## What you have to do
Look through the data below and extract, unchanged, the lines from the one that contains "2 * (s.stream.length" to the one that contains "def Obligations.OnePollAgreesWithByteAtATime : Prop", both included.

## Information supplied
-- ==== Sys2Proof/Certificates/Slice0/Obligations.lean ====
section
/-! DEFINITION. The statements for the provers. Each docstring names the rule it rests on; a clause that rests on a choice
of the model names the log entry. -/

open Sys2Proof Sys2Proof.Machine
open Sys2Proof.Config (FrameType CkFn Sink p1Type p2Type p3Type)

/-! ## Selection and the pipeline -/

/-- R101: the seven bits of the selection word, and the forcing of R, M, V and K. -/
def Obligations.SelectionWordBits : Prop :=
  ∀ s : State,
    s.selWord.getLsbD 6 = s.failed ∧ s.selWord.getLsbD 5 = s.hf ∧ s.selWord.getLsbD 4 = s.ready ∧
    s.selWord.getLsbD 3 = s.avail ∧ s.selWord.getLsbD 2 = (s.avail && s.headIsFirst) ∧
    s.selWord.getLsbD 1 = (s.ready && s.valid) ∧ s.selWord.getLsbD 0 = (s.valid && s.known) ∧
    (s.hf = false → s.ready = false) ∧ (s.avail = false → s.headIsFirst = false) ∧
    (s.ready = false → s.valid = false) ∧ (s.valid = false → s.known = false)

/-- R103: the eight patterns are pairwise disjoint and together cover every word. -/
def Obligations.EveryWordHitsExactlyOnePattern : Prop :=
  ∀ w : BitVec 7, (selTable.filter fun r => r.hits w).length = 1

/-- R121, R102, R103: the selection table and the priority list agree in every state and the selected micro-operation
runs. That a micro-operation presented in a state that does not select it is refused is the model's choice (log 3). -/
def Obligations.ExactlyTheSelectedMicroOperationRuns : Prop :=
  ∀ s : State,
    decodeSel s.selWord = some s.select ∧ s.select = s.selectByPriority ∧
    exec s.select.toInstr s = .next (perform s.select s) ∧
    ∀ op, op ≠ s.select → exec op.toInstr s = .refused (.notSelected op)

/-- R127: HALT changes nothing and ends the POLL; in a failed instance a POLL does nothing. That the next
batch of arrivals lands in the queue meanwhile is the model's choice (log 6). -/
def Obligations.HaltChangesNothing : Prop :=
  ∀ s : State, s.failed = true → exec .halt s = .next s ∧ exec .poll s = .next s.arrive

/-- R128: IDLE changes nothing and ends the POLL; a partial frame stays as it is (arrivals: the model's choice, log 6). -/
def Obligations.IdleChangesNothing : Prop :=
  ∀ s : State, s.failed = false → s.ready = false → s.q = [] →
    exec .idle s = .next s ∧ (s.arrive.q = [] → exec .poll s = .next s.arrive)

/-- R122: a POLL is a run of micro-steps up to and with the first IDLE or HALT, cut short by `POLL_BUDGET` only. That it
is one step is the model's choice (log 7). -/
def Obligations.PollRunsMicroStepsUntilIdleHaltOrBudget : Prop :=
  ∀ s : State, ∃ k, 1 ≤ k ∧ exec .poll s = .next (microSteps k s) ∧
    (∀ j, j + 1 < k → endsPoll (microStep (microSteps j s)).1 = false) ∧
    match s.prof.pollBudget with
    | none => endsPoll (microStep (microSteps (k - 1) s)).1 = true
    | some n => k ≤ n ∧ (endsPoll (microStep (microSteps (k - 1) s)).1 = true ∨ k = n)

/-- R133: with no budget, at most `2*(m + n) + 1` micro-operations lead to quiescence, `m` bytes being still to be taken
in and `n` being buffered (when bytes arrive: log 6). -/
def Obligations.PollReachesQuiescenceWithinBound : Prop :=
  ∀ s : State, s.prof.pollBudget = none →
    ∃ k, 1 ≤ k ∧ k ≤ 2 * (s.stream.length + s.len) + 1 ∧ exec .poll s = .next (microSteps k s) ∧
      (microSteps k s).quiescent = true ∧
      ∀ j, j + 1 < k → (microStep (microSteps j s)).2.stream.length + 1 ≤ (microSteps j s).stream.length ∨
        (microStep (microSteps j s)).2.len < (microSteps j s).len

/-- R130: the outcome depends on the byte sequence alone, not on its chunking, on the budget or on the number of POLLs. -/
def Obligations.GroupingIndependence : Prop :=
  ∀ (s s' : State) (k k' : Nat),
    SameOutcome s s' → SameButBudget s.prof s'.prof → s.stream = s'.stream →
    (polls k s).drained → (polls k' s').drained → SameOutcome (polls k s) (polls k' s')

/-- R129, R130: one POLL over a whole byte string does what feeding its bytes one at a time does. -/
def Obligations.OnePollAgreesWithByteAtATime : Prop :=
  ∀ (s : State) (l : List Byte), s.prof.pollBudget = none → s.future = [] → s.q = [] → s.quiescent = true →
    ∃ t, exec .poll (s.produce l) = .next t ∧ SameOutcome t (run s l) ∧ t.q = (run s l).q

/-- R134: results of prefixes are prefixes of results for the trace. -/
def Obligations.RunTraceOfPrefixIsPrefix : Prop :=
  ∀ (s : State) (l l' : List Byte), (run s l).trace <+: (run s (l ++ l')).trace

/-! ## The synchronizer -/

/-- R143: DISCARD drops one byte that is no first header byte, silently. -/
def Obligations.DiscardDropsOneNoiseByte : Prop :=
  ∀ (s : State) (b : Byte) (r : List Byte),
    s.failed = false → s.hf = false → s.q = b :: r → isFirst s.prof b = false →
      exec .discard s = .next { s with q := r }

/-- R144: SYNC marks the header found and appends the byte that matched. -/
def Obligations.SyncMarksAndAppends : Prop :=
  ∀ (s : State) (b : Byte) (r : List Byte),
    s.failed = false → s.hf = false → s.q = b :: r → isFirst s.prof b = true →
      exec .sync s = .next { s with q := r, hf := true, mem := memoryOf (s.buf ++ [b]) }

/-- R146: APPEND appends the next byte whatever its value. -/
def Obligations.AppendTakesAnyByte : Prop :=
  ∀ (s : State) (b : Byte) (r : List Byte),
    s.failed = false → s.hf = true → s.ready = false → s.q = b :: r →
      exec .append s = .next { s with q := r, mem := memoryOf (s.buf ++ [b]) }

/-- R168: when APPEND is selected there is room for one more byte. -/
def Obligations.AppendSelectedOnlyWithRoom : Prop :=
  ∀ s : State, s.select = .append → Config.withinCap s.prof.bufCap (s.len + 1) = true

/-! ## The accumulator -/

/-- R162, R163: `total` is defined exactly when `len_known` holds. -/
def Obligations.TotalDefinedExactlyWhenLengthKnown : Prop :=
  ∀ (p : Config.Profile) (l : List Byte), lenKnown p l = (total p l).isSome

/-- R169: the type and the total do not change while a frame is being gathered. -/
def Obligations.TypeAndTotalStayWhileGathering : Prop :=
  ∀ (p : Config.Profile) (l : List Byte) (b : Byte) (i : Nat) (t : FrameType) (n : Nat),
    (ftype p l = some (i, t) → ftype p (l ++ [b]) = some (i, t)) ∧
    (total p l = some n → total p (l ++ [b]) = some n)

/-- R163, R90: `total` is defined only when `len_known`, and with the buffer's type it is the fixed total, or the value of
the length field, its bytes in their declared order, plus `LF_BASE` as an unbounded number. -/
def Obligations.TotalIsLengthFieldPlusBase : Prop :=
  ∀ (p : Config.Profile) (l : List Byte),
    (lenKnown p l = false → total p l = none) ∧
    ∀ (i : Nat) (t : FrameType), ftype p l = some (i, t) → ∀ (base : Nat) (b0 b1 : Byte),
      (t.lenMode = .fixed base → total p l = some base) ∧
      (t.lenMode = .field 1 .le base → l[t.hdr.length]? = some b0 → total p l = some (b0.toNat + base)) ∧
      (t.lenMode = .field 1 .be base → l[t.hdr.length]? = some b0 → total p l = some (b0.toNat + base)) ∧
      (t.lenMode = .field 2 .le base → l[t.hdr.length]? = some b0 → l[t.hdr.length + 1]? = some b1 →
        total p l = some (b0.toNat + 256 * b1.toNat + base)) ∧
      (t.lenMode = .field 2 .be base → l[t.hdr.length]? = some b0 → l[t.hdr.length + 1]? = some b1 →
        total p l = some (256 * b0.toNat + b1.toNat + base))

/-- R165, R166: a frame is complete when its total is known and buffered; `ready` is `hf`, at least one byte, and one of:
no type, a known total above `BUF_CAP`, a complete frame. -/
def Obligations.ReadyExactlyWhenSomethingCanBeDone : Prop :=
  ∀ s : State,
    (isComplete s.prof s.buf = true ↔ lenKnown s.prof s.buf = true ∧ ∃ n, total s.prof s.buf = some n ∧ n ≤ s.len) ∧
    (s.ready = true ↔
      s.hf = true ∧ 1 ≤ s.len ∧
        (ftype s.prof s.buf = none ∨
          (lenKnown s.prof s.buf = true ∧
            ∃ n cap, total s.prof s.buf = some n ∧ s.prof.bufCap = some cap ∧ cap < n) ∨
          isComplete s.prof s.buf = true))

/-! ## The validator -/

/-- R184: the arithmetic laws of the checksums. -/
def Obligations.ChecksumLaws : Prop :=
  (∀ l : List Byte, sum8 l = l.foldl (· + ·) 0) ∧
  (∀ l : List Byte, ((sum8 l).toNat + (neg8 l).toNat) % 256 = 0) ∧
  (∀ (l : List Byte) (i k : Nat) (b : Byte), l[i]? = some b → k < 8 →
    let l' := l.set i (b ^^^ (1#8 <<< k))
    (sum8 l' - sum8 l = 1#8 <<< k ∨ sum8 l' - sum8 l = -(1#8 <<< k)) ∧ sum8 l' ≠ sum8 l ∧ neg8 l' ≠ neg8 l) ∧
  (∀ l l' : List Byte, l.Perm l' → sum8 l = sum8 l' ∧ neg8 l = neg8 l') ∧
  ∃ (l : List Byte) (i j k : Nat) (b b' : Byte), k < 8 ∧ i ≠ j ∧ l[i]? = some b ∧ l[j]? = some b' ∧
    sum8 ((l.set i (b ^^^ (1#8 <<< k))).set j (b' ^^^ (1#8 <<< k))) = sum8 l

/-- R181, R182, R183: the checksum rows: the sum modulo 256, its negation modulo 256, no value for NONE, and for CUSTOM
the free function of the span. Where a value shows is the model's choice (log 2). -/
def Obligations.ChecksumRowsGiveTheirValue : Prop :=
  ∀ (s : State) (l : List Byte) (n : Nat),
    exec (.ckNone l) s = .next { s with result := .nothing } ∧
    exec (.ckSum8 l) s = .next { s with result := .byte (BitVec.ofNat 8 (l.map BitVec.toNat).sum) } ∧
    exec (.ckNeg8 l) s = .next { s with result := .byte (-(BitVec.ofNat 8 (l.map BitVec.toNat).sum)) } ∧
    exec (.ckCustom n l) s = .next { s with result := .byte (Config.ckCustom n l) }

/-- R190, R185 to R188: the first cause that applies, in the order of R190, each check read off the bytes. The buffer
holds the whole frame (`complete`, the guard of R185 to R188) except for NOTYPE and OVERSIZE. -/
def Obligations.RejectCauseIsTheFirstThatApplies : Prop :=
  ∀ (a : Config.Admitted) (l : List Byte),
    (ftype a.raw l = none → rejectCause a.raw l = some .noType) ∧
    ∀ (i : Nat) (t : FrameType) (n : Nat), ftype a.raw l = some (i, t) → totalOf t l = some n →
      (Config.withinCap a.raw.bufCap n = false → rejectCause a.raw l = some .oversize) ∧
      (Config.withinCap a.raw.bufCap n = true → n ≤ l.length →
        rejectCause a.raw l =
          if l.take t.hdr.length ≠ t.hdr then some .header
          else if n < t.minTotal then some .length
          else if (l.drop (n - t.tail.length)).take t.tail.length ≠ t.tail then some .trailer
          else if t.ckFn ≠ .none ∧
              ckValue t.ckFn ((l.drop t.ckStart).take (n - t.tail.length - 1 - t.ckStart)) ≠
                l[n - t.tail.length - 1]? then some .checksum
          else none)

/-- R196: REJECT warns with its cause, clears the whole buffer, resets the Header-Found Flag and sets `warn`. -/
def Obligations.RejectClearsTheBuffer : Prop :=
  ∀ (s : State) (c : Cause),
    s.failed = false → s.ready = true → rejectCause s.prof s.buf = some c →
      exec .reject s =
        .next { s with trace := s.trace ++ [.warn (.malformed c)], mem := [], hf := false, warn := true }

/-- R193: a flip of one bit of the command, the payload or the checksum byte of a valid frame, inside what SUM8 or NEG8
covers, is rejected with cause CHECKSUM. -/
def Obligations.SingleBitFlipIsRejected : Prop :=
  ∀ (s : State) (f : Front) (i k : Nat) (b : Byte),
    s.failed = false → s.valid = true → s.front = some f → (f.ty.ckFn = .sum8 ∨ f.ty.ckFn = .neg8) →
    cmdOff f.ty ≤ i → f.ty.ckStart ≤ i → i ≤ ckOff f.ty f.total → s.buf[i]? = some b → k < 8 →
      let s' := s.setBuf (s.buf.set i (b ^^^ (1#8 <<< k)))
      exec .reject s' =
        .next { s with trace := s.trace ++ [.warn (.malformed .checksum)], mem := [], hf := false, warn := true }

/-! ## The dispatcher -/

/-- R211, R84, R91: a valid frame taken apart: its bounds, its payload and its command. -/
def Obligations.ValidFrameHasItsFields : Prop :=
  ∀ s : State, s.valid = true →
    ∃ (f : Front), s.front = some f ∧ ftype s.prof s.buf = some (f.t, f.ty) ∧ total s.prof s.buf = some f.total ∧
      f.total ≤ s.len ∧ f.ty.minTotal ≤ f.total ∧
      f.payload = (s.buf.drop (f.ty.hdr.length + f.ty.lfW + f.ty.cmdW)).take (f.total - f.ty.minTotal) ∧
      f.payload.length = f.total - f.ty.minTotal ∧
      (f.ty.cmdW = 0 → f.cmd = none) ∧
      (f.ty.cmdW ≠ 0 →
        f.cmd = some (uint f.ty.cmdEnd ((s.buf.drop (f.ty.hdr.length + f.ty.lfW)).take f.ty.cmdW)))

/-- R220, R222, R104, R214: with a row of the type's table that has the frame's command as its key, DISPATCH emits the
frame, runs that row's items in list order on the payload, erases exactly the frame and clears `warn`. That each item is
also an instruction that runs by itself on a payload operand, with the same events, is the model's choice (log 15). -/
def Obligations.DispatchRunsHandlerAndErases : Prop :=
  ∀ (s : State) (f : Front) (items : List Item),
    s.failed = false → s.valid = true → s.front = some f → (f.cmd, items) ∈ f.ty.handlers →
      handlerOf f.ty f.cmd = some items ∧
      exec .dispatch s =
        .next { s with trace := s.trace ++ .frame f.t f.cmd f.payload :: handlerEvents s.prof f.payload items,
                       mem := memoryOf (s.buf.drop f.total), hf := decide (f.total < s.len), warn := false } ∧
      ∃ u, execAll (items.map (itemInstr f.payload))
          { s with trace := s.trace ++ [.frame f.t f.cmd f.payload] } = .next u ∧
        exec .dispatch s =
          .next { u with mem := memoryOf (s.buf.drop f.total), hf := decide (f.total < s.len), warn := false }

/-- R221, R222, R104: with no row of the type's table that has the frame's command as its key, UNKNOWN emits the frame, logs
the command, erases exactly the frame and clears `warn`. -/
def Obligations.UnknownLogsAndErases : Prop :=
  ∀ (s : State) (f : Front),
    s.failed = false → s.valid = true → s.front = some f → (∀ items, (f.cmd, items) ∉ f.ty.handlers) →
      handlerOf f.ty f.cmd = none ∧
      exec .unknown s =
        .next { s with trace := s.trace ++ [.frame f.t f.cmd f.payload, .logUnknown f.t f.cmd],
                       mem := memoryOf (s.buf.drop f.total), hf := decide (f.total < s.len), warn := false }

/-- R214, R217, R228, R252, R105: a FIELD item publishes the value it reads, to a present sink only; a short field warns and
publishes nothing. The value is the one that the instruction of the kind's code gives. That this
instruction shows its value in `result` (log 2), that a bare code of the table decodes with empty operands (log 5) and
that the item runs by itself on a payload operand is the model's choice (log 15). -/
def Obligations.FieldPublishesOrWarnsShort : Prop :=
  ∀ (s : State) (p : List Byte) (sink off k : Nat) (kind : Kind),
    (readKind kind p off = none → ∀ sc,
      exec (.field p sink off kind sc) s =
        .next { s with trace := s.trace ++ [.warn (.short (.sink { id := sink, target := none }))] }) ∧
    (∀ v, readKind kind p off = some v → sinkPresent s.prof { id := sink, target := none } = true →
      exec (.field p sink off kind none) s =
        .next { s with trace := s.trace ++ [.publish { id := sink, target := none } (.num v)] } ∧
      exec (.field p sink off kind (some k)) s =
        .next { s with trace := s.trace ++ [.publish { id := sink, target := none } (.scaled (Config.scale k v))] }) ∧
    (∀ v, readKind kind p off = some v → sinkPresent s.prof { id := sink, target := none } = false → ∀ sc,
      exec (.field p sink off kind sc) s = .next s) ∧
    decodeTableWord 4 kind.code = some (kindInstr kind [] 0) ∧
    exec (kindInstr kind p off) s =
      .next { s with result := match readKind kind p off with
        | none => .nothing
        | some v => .int v }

## Output for this exercise
    ∃ k, 1 ≤ k ∧ k ≤ 2 * (s.stream.length + s.len) + 1 ∧ exec .poll s = .next (microSteps k s) ∧
      (microSteps k s).quiescent = true ∧
      ∀ j, j + 1 < k → (microStep (microSteps j s)).2.stream.length + 1 ≤ (microSteps j s).stream.length ∨
        (microStep (microSteps j s)).2.len < (microSteps j s).len

/-- R130: the outcome depends on the byte sequence alone, not on its chunking, on the budget or on the number of POLLs. -/
def Obligations.GroupingIndependence : Prop :=
  ∀ (s s' : State) (k k' : Nat),
    SameOutcome s s' → SameButBudget s.prof s'.prof → s.stream = s'.stream →
    (polls k s).drained → (polls k' s').drained → SameOutcome (polls k s) (polls k' s')

/-- R129, R130: one POLL over a whole byte string does what feeding its bytes one at a time does. -/
def Obligations.OnePollAgreesWithByteAtATime : Prop :=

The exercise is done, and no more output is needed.